The dance floor, a place I had previously found bliss and comfort in my leotard, now became an arena for potential embarrassment and fear. Without the guidance of my dance teacher, I fell clueless to the "right ways" to bump and shake. I found myself in a world where how well I let loose determined my desirability -- who would sit next to me in the cafeteria or if I would have a boyfriend I could hold hands with and to whom I could dedicate a whole section of my AIM profile -- and I was frozen.

As I was thrown into my discomfort, I found myself anxiously attempting to imitate the bodies around me, time after time. Disconnected from the internal guide to movement I'd been built with, following the moves in my peripheral, all while trying hard not to look like I was trying hard helped me fit in perfectly among my insecure, middle school peers. It was excruciating.

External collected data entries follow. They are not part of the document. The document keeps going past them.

-- ==== Sys2Proof/Proofs/ThreadControl.lean ====
section
/-! The commands of CLU_THCMD, and what a kill, a restart and a core reset leave of a thread (R131–R134). -/

namespace Sys2Proof.Machine

section
variable {s u : State} {t k : Nat}

/-! ## The rows of the commands (R132) -/

theorem exec_kill (ht : t < 3072) : exec (.kill t) s = .next (cmdKill t s) := onThread_of_lt ht _
theorem exec_killComplete (ht : t < 3072) : exec (.killComplete t) s = .next (killFinish t s) := onThread_of_lt ht _
theorem exec_restart (ht : t < 3072) : exec (.restart t) s = .next (cmdRestart t s) := onThread_of_lt ht _
theorem exec_softint (ht : t < 3072) : exec (.softint t) s = .next (cmdSoftint t s) := onThread_of_lt ht _
theorem exec_halt (ht : t < 3072) : exec (.halt t) s = .next (cmdHalt t s) := onThread_of_lt ht _
theorem exec_threadHalted (ht : t < 3072) : exec (.threadHalted t) s = .next (haltFinish t s) := onThread_of_lt ht _
theorem exec_resume (ht : t < 3072) : exec (.resume t) s = .next (cmdResume t s) := onThread_of_lt ht _

theorem exec_service {pc priv : Nat} (ht : t < 3072) (hpc : pc < 2 ^ 18) (hpriv : priv < 4) :
    exec (.service t pc priv) s = .next (cmdService t pc priv s) := if_pos ⟨ht, hpc, hpriv⟩

theorem exec_coreReset {c : Nat} (hc : c < 24) (v : Word) : exec (.coreReset c v) s = .next (coreReset c v s) :=
  onCluster_of_lt hc _

/-! ## Commands that a state allows, and those it does not -/

theorem badCmd_eq : badCmd t s = setTh s t { th s t with badcmd := Min.min 255 ((th s t).badcmd + 1) } := rfl

theorem cmdService_allowed {pc priv : Nat} (hs : (th s t).state = .idle) (hk : (th s t).pendKill = false)
    (hh : (th s t).pendHalt = false) (h6 : pc % 6 = 0) (hlt : pc < 262140) (hp : priv = 1 ∨ priv = 2)
    (hrun : (clu s (t / 128)).power = .run) : cmdService t pc priv s = setTh s t { th s t with
      state := .service, pc := pc, csr := { (th s t).csr with tstat := putF (th s t).csr.tstat TS.priv priv } } := by
  have hpriv : (priv == 1 || priv == 2) = true := by simpa using hp
  have hgood : goodPc pc = true := (goodPc_iff pc).2 ⟨h6, hlt⟩
  unfold cmdService
  dsimp only
  rw [if_neg (by simp [hs, hk, hh, hgood, hpriv])]
  exact if_pos hrun

theorem cmdService_refused {pc priv : Nat}
    (h : (th s t).state ≠ .idle ∨ pc % 6 ≠ 0 ∨ 262140 ≤ pc ∨ priv = 0 ∨ priv = 3) :
    cmdService t pc priv s = badCmd t s := by
  refine if_pos ?_
  obtain h | h | h | rfl | rfl := h
  · exact .inl h
  · simp [goodPc, h]
  · simp [goodPc, h]
  · simp
  · simp

theorem cmdSoftint_live (h : Live (th s t)) : cmdSoftint t s = setTint t TS.sp s :=
  if_neg h.not_dead

theorem not_live_iff {x : Thread} : ¬Live x ↔ x.state = .killed ∨ x.state = .reset := by
  rw [Live, not_and_or, not_not, not_not]

theorem not_live_ignored (h : ¬Live (th s t)) :
    cmdSoftint t s = badCmd t s ∧ cmdKill t s = badCmd t s ∧ cmdWake t s = badCmd t s :=
  have hk := not_live_iff.1 h
  ⟨if_pos hk, if_pos hk, if_pos hk⟩

theorem cmdKill_live (h : Live (th s t)) : cmdKill t s = killBegin t s :=
  if_neg h.not_dead

theorem mayHalt {x : Thread} (h : running x = true ∨ x.state = .idle) :
    (!(running x || decide (x.state = .idle))) = false := by
  obtain h | h := h <;> simp [h]

theorem cmdHalt_allowed (h : running (th s t) = true ∨ (th s t).state = .idle) : cmdHalt t s = setTh s t { th s t with
    pendHalt := true, wait := if inEnding (th s t) then (th s t).wait else .none } :=
  if_neg (by rw [mayHalt h]; decide)

theorem cmdHalt_refused (h : running (th s t) = false) (hi : (th s t).state ≠ .idle) : cmdHalt t s = badCmd t s :=
  if_pos (by simp [h, hi])

theorem cmdResume_allowed (hs : (th s t).state = .halted) (hk : (th s t).pendKill = false)
    (hp : (th s t).prior ≠ .idle) :
    cmdResume t s = setTh s t { th s t with state := (th s t).prior, prior := .idle } := by
  have hnext : ∀ u : State, (th u t).state ≠ .idle → takeNext u t = u := fun u h => if_pos h
  unfold cmdResume
  dsimp only
  rw [if_neg (by simp [hs, hk]), hnext _ (by rw [th_setTh_same]; exact hp)]

theorem cmdResume_refused (h : (th s t).state ≠ .halted) : cmdResume t s = badCmd t s := if_pos (.inl h)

The act of dance is a part of human nature. A child hears music and finds his/her physical expression carelessly. There is no right way to dance for a child. Yet, at twelve, that notion was very much negated.

For the next few years, I looked around to find myself. I could not understand how there were always those few individuals who so effortlessly floated through life, on and off the dance floor, exuding energy and laughter and drawing everyone in. It was as though the way they seemed not to care offered them a chance at every reason I chose to care. All of the traits I looked for in my frantic search for guidance seemed to be delivered on a silver platter to those who could execute that effortless look flawlessly.

My soul craved that laughter, attention and attractiveness. I tried harder. I tried so hard until I couldn't try anymore. Until I gave up trying. Until I accepted that I would never be "that girl", that I would not be the girl who could trade pointe shoes for stilettos, that I would not and could not be the girl who drew in the crowd, that that was not my path to desirability. I was not that girl.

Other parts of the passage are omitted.